Coordinating the cytoskeleton and endocytosis for regulated plasma membrane growth in the early Drosophila embryo.

Plasma membrane organization is under the control of cytoskeletal networks and endocytic mechanisms, and a growing literature is showing how closely these influences are interconnected. Here, we review how plasma membranes are formed around individual nuclei of the syncytial Drosophila embryo. Specifically, we outline the pathways that promote and maintain the growth of pseudocleavage and cellularization furrows, as well as specific pathways that keep furrow growth in check. This system has become important for studies of actin regulators, such as Rho1, Diaphanous, non-muscle myosin II and Arp2/3, and endocytic regulators, such as a cytohesin Arf-GEF (Steppke), clathrin, Amphiphysin and dynamin. More generally, it provides a model for understanding how cytoskeletal-endocytic cross-talk regulates the assembly of a cell.
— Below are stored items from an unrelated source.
-- ==== Sys2Proof/Laws/Slots.lean ====
section
/-! SUPPORT. The end of a slot at an ACTIVE station: which of its works run, and what the expiries leave. -/

namespace Sys2Proof.Machine

variable {s : State}

/-- The end of another station's slot at a station that its content leaves ACTIVE. -/
theorem State.slotEnd_other (c : SlotContent) (hown : s.line.own = none) (hp : s.slots.position ≠ s.ctrl.sid)
    (hs : s.ctrl.state = .active) (hw : (s.slotWork c).ctrl = s.ctrl) :
    s.slotEnd c = (s.slotWork c).cycleEndWork.nextSlot := by
  have h1 : s.leavingSlot = false := by unfold State.leavingSlot; rw [hown]
  have h2 : s.settleOwnFrame c = s := by unfold State.settleOwnFrame; rw [hown]
  have h3 : ((s.slotWork c).cycleEndWork).ctrl.state = .active := by
    rw [(Touches.cycleEndWork _).rosterTables.ctrl, hw, hs]
  have h4 : (s.slotWork c).cycleEndWork.completeRecovery = (s.slotWork c).cycleEndWork := by
    unfold State.completeRecovery State.inState; rw [h3]; rfl
  have h5 : s.inOwnSlot = false := by unfold State.inOwnSlot; simpa using hp
  have h6 : s.inState .syncing = false := by unfold State.inState; rw [hs]; rfl
  unfold State.slotEnd
  simp only [h1, h2, h4, h5, h6, Bool.false_and, Bool.false_eq_true, if_false]

/-- The table after a slot end's expiries, where every page is valid (R31, R46). -/
theorem State.lock_cycleEndWork (all : s.repl.installed = allPages) (l : LockNo) :
    s.cycleEndWork.lock l = s.endingCycle (s.lock l) := by
  unfold State.cycleEndWork State.endingCycle State.inLastSlot
  by_cases h : s.slots.position = s.ctrl.snc
  · simp only [h, beq_self_eq_true, if_true]
    rw [State.lock_expireAll]
    simp [lockValid_of_all all]
  · simp [h]

/-- No expiry before slot N-1. -/
theorem State.cycleEndWork_of_ne (h : s.slots.position ≠ s.ctrl.snc) : s.cycleEndWork = s := by
  unfold State.cycleEndWork State.inLastSlot; simp [h]

/-! ### A station that is not ACTIVE (R16) -/

/-- A fold over the tables at a station that is not ACTIVE, each step leaving Request Engine and Notice Queue alone. -/
theorem foldl_unreported {α : Type} {f : State → α → State} (ht : ∀ (s : State) (x : α), s.OnlyTables (f s x))
    (hf : ∀ s : State, s.isActive = false → ∀ x, (f s x).req = s.req ∧ (f s x).notices = s.notices) (xs : List α)
    (s : State) (h : s.isActive = false) :
    (xs.foldl f s).req = s.req ∧ (xs.foldl f s).notices = s.notices := by
  induction xs generalizing s with
  | nil => exact ⟨rfl, rfl⟩
  | cons x xs ih =>
    have := ih (f s x) (by rw [State.isActive, (ht s x).rosterTables.ctrl]; exact h)
    rw [List.foldl_cons, this.1, this.2]
    exact hf s h x

/-- No operation is reported (R16). -/
theorem State.applyOperations_unreported (h : s.isActive = false) (k : StationNo) (ops : List Operation) :
    (s.applyOperations k ops).req = s.req ∧ (s.applyOperations k ops).notices = s.notices := by
  refine foldl_unreported (fun s o => Touches.applyOperation s k o) (fun s h o => ?_) ops s h
  unfold State.applyOperation
  split
  · exact ⟨rfl, rfl⟩
  · split
    · simp [h]
    · exact ⟨rfl, rfl⟩

/-- No purge is reported (R16). -/
theorem State.purge_unreported (h : s.isActive = false) (k : StationNo) (c : PurgeCause) :
    (s.purge k c).req = s.req ∧ (s.purge k c).notices = s.notices := by
  refine foldl_unreported (fun s l => Touches.purgeLock s k c l) (fun s h l => ?_) allLocks s h
  unfold State.purgeLock
  split
  · simp [h]
  · exact ⟨rfl, rfl⟩

/-- No expiry is reported (R16). -/
theorem State.cycleEndWork_unreported (h : s.isActive = false) :
    s.cycleEndWork.req = s.req ∧ s.cycleEndWork.notices = s.notices := by
  unfold State.cycleEndWork
  split
  · refine foldl_unreported Touches.expireLock (fun s h l => ?_) allLocks s h
    unfold State.expireLock
    dsimp only
    split
    · simp [h]
    · exact ⟨rfl, rfl⟩
  · exact ⟨rfl, rfl⟩

/-- No roster change is reported (R85). -/
theorem State.putRoster_unreported (h : s.isActive = false) (k : StationNo) (e : RosterEntry) :
    s.putRoster k e = s.setRosterEntry k e := by
  unfold State.putRoster; simp [h]

/-! ### Slot ends -/

/-- The records after a slot end's expiries: those of installed pages alone change (R13, R31, R46). -/
theorem State.lock_cycleEndWork_valid (l : LockNo) :
    s.cycleEndWork.lock l = if s.lockValid l then s.endingCycle (s.lock l) else s.lock l := by
  unfold State.cycleEndWork State.endingCycle State.inLastSlot
  by_cases h : s.slots.position = s.ctrl.snc
  · simp only [h, beq_self_eq_true, if_true]
    rw [State.lock_expireAll]
  · simp [h]

theorem State.endingCycle_congr {u : State} (ctrl : u.ctrl = s.ctrl) (slots : u.slots = s.slots) (r : LockRecord) :
    u.endingCycle r = s.endingCycle r := by
  unfold State.endingCycle; rw [ctrl, slots]

/-- A FRAME_SLOT_END that the state calls for is the slot end with what the reception is classed as. -/
theorem exec_frameSlotEnd (ha : s.slots.aligned = true) (hph : s.slots.phase = .inFrame) :
    exec .frameSlotEnd s = .next (s.endReception.slotEnd s.classify) := by
  show execFrameSlotEnd s = _
  unfold execFrameSlotEnd; simp [ha, hph]

/-- A SILENT_SLOT_END that the state calls for is the silent slot end. -/
theorem exec_silentSlotEnd (ha : s.slots.aligned = true) (hph : s.slots.phase = .waiting) :
    exec .silentSlotEnd s = .next (s.slotEnd .silent) := by
  show execSilentSlotEnd s = _
  unfold execSilentSlotEnd; simp [ha, hph]

/-- What the fate of the own frame leaves of the other blocks (R55, R62, R63). -/
theorem State.settleOwnFrame_keeps (s : State) (c : SlotContent) :
    (s.settleOwnFrame c).ctrl = s.ctrl ∧ (s.settleOwnFrame c).slots = s.slots
    ∧ (s.settleOwnFrame c).roster = s.roster ∧ (s.settleOwnFrame c).locks = s.locks
    ∧ (s.settleOwnFrame c).repl.installed = s.repl.installed
    ∧ (s.settleOwnFrame c).repl.digest = s.repl.digest ∧ (s.settleOwnFrame c).notices = s.notices := by
  have returned : ∀ ts, (s.returnDrawn ts).notices = s.notices := by
    intro ts; unfold State.returnDrawn; rw [State.returnToHead_notices]
  have doubted : ∀ (u : State) ts, (u.doubtDrawn ts).notices = u.notices := by
    intro u ts; unfold State.doubtDrawn; dsimp only; rw [State.foldl_setOpStatus_notices]
  unfold State.settleOwnFrame
  split
  · exact ⟨rfl, rfl, rfl, rfl, rfl, rfl, rfl⟩
  · rename_i o _
    split
    · have T := Touches.returnDrawn s o.tags
      have R := T.tables.rosterTables
      exact ⟨R.ctrl, R.slots, T.tables.roster, T.locks, by rw [R.repl], by rw [R.repl], returned _⟩
    · dsimp only
      have join : ∀ u : State, (u = s.setJoinPending false ∨ u = s) →
          (u.doubtDrawn o.tags).ctrl = s.ctrl ∧ (u.doubtDrawn o.tags).slots = s.slots
          ∧ (u.doubtDrawn o.tags).roster = s.roster ∧ (u.doubtDrawn o.tags).locks = s.locks
          ∧ (u.doubtDrawn o.tags).repl.installed = s.repl.installed
          ∧ (u.doubtDrawn o.tags).repl.digest = s.repl.digest ∧ (u.doubtDrawn o.tags).notices = s.notices := by
        intro u hu
        have T := Touches.doubtDrawn u o.tags
        have R := T.tables.rosterTables
        rw [R.ctrl, R.slots, T.tables.roster, T.locks, R.repl, doubted]
        rcases hu with rfl | rfl <;> exact ⟨rfl, rfl, rfl, rfl, rfl, rfl, rfl⟩
      split
      · split <;> exact ⟨rfl, rfl, rfl, rfl, rfl, rfl, rfl⟩
      · split
        · exact join _ (.inl rfl)
        · exact join _ (.inr rfl)

/-- The end of the reception and a change of op statuses do not meet. -/
theorem foldl_setOpStatus_endReception (ts : List Tag) (st : OpStatus) (mark : Bool) (s : State) :
    ts.foldl (fun s t => s.setOpStatus t st mark) s.endReception
      = (ts.foldl (fun s t => s.setOpStatus t st mark) s).endReception := by
  induction ts generalizing s with
  | nil => rfl
  | cons t ts ih => exact ih (s.setOpStatus t st mark)

/-- The fate of the own frame at a FRAME_SLOT_END, where the reception has ended before it. -/
theorem State.settleOwnFrame_endReception (s : State) (c : SlotContent) :
    s.endReception.settleOwnFrame c = (s.settleOwnFrame c).endReception := by
  have returned : ∀ ts, s.endReception.returnDrawn ts = (s.returnDrawn ts).endReception := by
    intro ts; unfold State.returnDrawn State.returnToHead; rw [foldl_setOpStatus_endReception]; rfl
  have doubted : ∀ (u : State) ts, u.endReception.doubtDrawn ts = (u.doubtDrawn ts).endReception := by
    intro u ts; unfold State.doubtDrawn; dsimp only; rw [foldl_setOpStatus_endReception]; rfl
  unfold State.settleOwnFrame
  simp only [State.endReception_line_own]
  split
  · rfl
  · split
    · exact returned _
    · split
      · split <;> rfl
      · split
        · exact doubted (s.setJoinPending false) _
        · exact doubted s _

/-- The end of a slot without a valid ACTIVE frame at a station in recovery that stays there, the own slot included but
for its LEAVE frame: what the slot brought is worked on after the own frame's fate `v`, and the slot counts as orphaned. -/
theorem State.slotEnd_recovering (c : SlotContent) (hl : s.leavingSlot = false) {v : State} (hv : s.settleOwnFrame c = v)
    (hs : s.ctrl.state = .syncing ∨ s.ctrl.state = .founding) (hc : c.heardActive = false)
    (ctrl : (v.slotWork c).ctrl = v.ctrl) (hn : (v.slotWork c).repl.installed ≠ allPages) :
    ∃ u : State, s.slotEnd c = u.nextSlot ∧ (v.slotWork c).OrphanedSlot u
      ∧ u.roster = (v.slotWork c).roster ∧ u.locks = (v.slotWork c).cycleEndWork.locks
      ∧ u.notices = (v.slotWork c).notices ∧ u.line = (v.slotWork c).line := by
  have hx : (v.slotWork c).ctrl = s.ctrl := by rw [ctrl, ← hv, (s.settleOwnFrame_keeps c).1]
  have T := (Touches.cycleEndWork (v.slotWork c)).rosterTables
  have off : (v.slotWork c).isActive = false := by
    unfold State.isActive; rw [hx]; rcases hs with h | h <;> rw [h] <;> rfl
  have N := State.cycleEndWork_unreported off
  have h4 : (v.slotWork c).cycleEndWork.completeRecovery = (v.slotWork c).cycleEndWork := by
    unfold State.completeRecovery
    rw [if_neg]; rw [T.repl]; simp [hn]
  have h5 : s.isActive = false := by unfold State.isActive; rcases hs with h | h <;> rw [h] <;> rfl
  unfold State.slotEnd
  simp only [hl, hv, h4, h5, hc, Bool.false_and, Bool.and_false, Bool.false_eq_true, if_false]
  rw [← (Touches.cycleEndWork (v.slotWork c)).roster, ← N.2, ← T.line]
  have O : ∀ u, (v.slotWork c).cycleEndWork.OrphanedSlot u → (v.slotWork c).OrphanedSlot u := by
    intro u h
    have a := h.ctrl; have b := h.repl; have d := h.kept
    rw [T.ctrl, T.repl] at a; rw [T.ctrl, T.repl] at b; rw [N.1, T.slots, T.pageCursor, T.port] at d
    exact ⟨a, b, d⟩
  rw [← T.ctrl] at hx
  generalize (v.slotWork c).cycleEndWork = w at hx O ⊢
  refine ⟨_, rfl, ?_⟩
  have hsnc : w.ctrl.snc = s.ctrl.snc := by rw [hx]
  have hst : w.ctrl.state = s.ctrl.state := by rw [hx]
  rcases hs with hs | hs
  · have h6 : s.inState .syncing = true := by unfold State.inState; rw [hs]; rfl
    have h7 : w.inState .syncing = true := by unfold State.inState; rw [hst, hs]; rfl
    have e : w.countOrphan false
        = if w.ctrl.snc.val + 1 ≤ w.repl.orphan + 1 then (w.setOrphan (w.repl.orphan + 1)).setStation .founding
          else w.setOrphan (w.repl.orphan + 1) := by
      unfold State.countOrphan State.foundIfOrphaned
      rw [if_pos h7]
      have a : (w.setOrphan (w.repl.orphan + 1)).inState .syncing = true := h7
      rw [a]
      simp only [Bool.false_eq_true, if_false, Bool.true_and, decide_eq_true_eq]
      rfl
    rw [if_pos h6, e]
    split
    · rename_i hb
      refine ⟨O _ ⟨?_, ?_, rfl, rfl, rfl, rfl⟩, rfl, rfl, rfl, rfl⟩
      · rw [if_pos ⟨hst.trans hs, hb⟩]; rfl
      · rw [if_pos (hst.trans hs)]; rfl
    · rename_i hb
      refine ⟨O _ ⟨?_, ?_, rfl, rfl, rfl, rfl⟩, rfl, rfl, rfl, rfl⟩
      · rw [if_neg fun h => hb h.2]; rfl
      · rw [if_pos (hst.trans hs)]; rfl
  · have h6 : s.inState .syncing = false := by unfold State.inState; rw [hs]; rfl
    rw [h6, if_neg Bool.false_ne_true]
    have hne : w.ctrl.state ≠ .syncing := by rw [hst, hs]; simp
    refine ⟨O _ ⟨?_, ?_, rfl, rfl, rfl, rfl⟩, rfl, rfl, rfl, rfl⟩
    · rw [if_neg fun h => hne h.1]
    · rw [if_neg hne]

/-- At an ACTIVE station no content but a FOUND frame changes the controller. -/
theorem State.slotWork_ctrl (hs : s.ctrl.state = .active) (c : SlotContent) (hc : c.heardFound = false) :
    (s.slotWork c).ctrl = s.ctrl := by
  unfold State.slotWork
  split
  · exact (Touches.rosterSilence s _).ctrl
  · have h := (Touches.rosterActivity s s.slots.position).ctrl
    dsimp only
    split <;> exact h
  · rw [(Touches.rosterActivity _ _).ctrl]; rfl
  · rename_i f
    unfold State.handFrame
    split
    · rw [(Touches.applyOperations _ _ _).rosterTables.ctrl, (Touches.rosterFrame _ _ _).ctrl]
      obtain ⟨r, l, i, e3⟩ := (s.returnToSyncing.countVote f).takePage_eq f.page
      obtain ⟨a, d, e2⟩ := s.returnToSyncing.countVote_eq f
      have e1 : s.returnToSyncing = s := by unfold State.returnToSyncing State.inState; rw [hs]; rfl
      rw [e3, e2]
      show s.returnToSyncing.ctrl = _; rw [e1]
    · exact (Touches.rosterFrame _ _ _).ctrl
    · exact (Touches.rosterFrame _ _ _).ctrl
    · exact (Touches.rosterFrame _ _ _).ctrl
    · rename_i h; unfold SlotContent.heardFound at hc; simp [h] at hc

/-- The end of the own slot at an ACTIVE station, LEAVE and FOUND frames apart: the vote is evaluated last (R91). -/
theorem State.slotEnd_own (c : SlotContent) (hs : s.ctrl.state = .active) (hp : s.slots.position = s.ctrl.sid)
    (hl : s.leavingSlot = false) (hc : c.heardFound = false) :
    s.slotEnd c = ((s.settleOwnFrame c).slotWork c).cycleEndWork.evaluateVote.nextSlot := by
  have h0 := (s.settleOwnFrame_keeps c).1
  have h3 : ((s.settleOwnFrame c).slotWork c).cycleEndWork.ctrl.state = .active := by
    rw [(Touches.cycleEndWork _).rosterTables.ctrl, State.slotWork_ctrl (by rw [h0]; exact hs) c hc, h0, hs]
  unfold State.slotEnd
  generalize ((s.settleOwnFrame c).slotWork c).cycleEndWork = w at h3 ⊢
  have h4 : w.completeRecovery = w := by unfold State.completeRecovery State.inState; rw [h3]; rfl
  have h5 : s.inOwnSlot = true := by unfold State.inOwnSlot; simpa using hp
  have h6 : s.inState .syncing = false := by unfold State.inState; rw [hs]; rfl
  have h7 : s.isActive = true := by unfold State.isActive; rw [hs]; rfl
  have h8 : w.isActive = true := by unfold State.isActive; rw [h3]; rfl
  simp only [hl, h4, h5, h6, h7, h8, hc, Bool.and_true, Bool.not_false, Bool.false_eq_true, if_false, if_true]

end Sys2Proof.Machine
end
Germ Cell Segregation from the Drosophila Soma Is Controlled by an Inhibitory Threshold Set by the Arf-GEF Steppke

Germline cells segregate from the soma to maintain their totipotency, but the cellular mechanisms of this segregation are unclear. The Drosophila melanogaster embryo forms a posterior group of primordial germline cells (PGCs) by their division from the syncytial soma. Extended plasma membrane furrows enclose the PGCs in response to the germ plasm protein Germ cell-less (Gcl) and Rho1–actomyosin activity. Recently, we found that loss of the Arf-GEF Steppke (Step) leads to similar Rho1-dependent plasma membrane extensions but from pseudocleavage furrows of the soma. Here, we report that the loss of step also leads to premature formation of a large cell group at the anterior pole of the embryo . These anterior cells lacked germ plasm, but budded and formed at the same time as posterior PGCs, and then divided asynchronously as PGCs also do. With genetic analyses we found that Step normally activates Arf small G proteins and antagonizes Rho1–actomyosin pathways to inhibit anterior cell formation. A uniform distribution of step mRNA around the one-cell embryo cortex suggested that Step restricts cell formation through a global control mechanism. Thus, we examined the effect of Step on PGC formation at the posterior pole. Reducing Gcl or Rho1 levels decreased PGC numbers, but additional step RNAi restored their numbers. Reciprocally, GFP–Step overexpression induced dosage- and Arf-GEF-dependent loss of PGCs, an effect worsened by reducing Gcl or actomyosin pathway activity. We propose that a global distribution of Step normally sets an inhibitory threshold for Rho1 activity to restrict early cell formation to the posterior.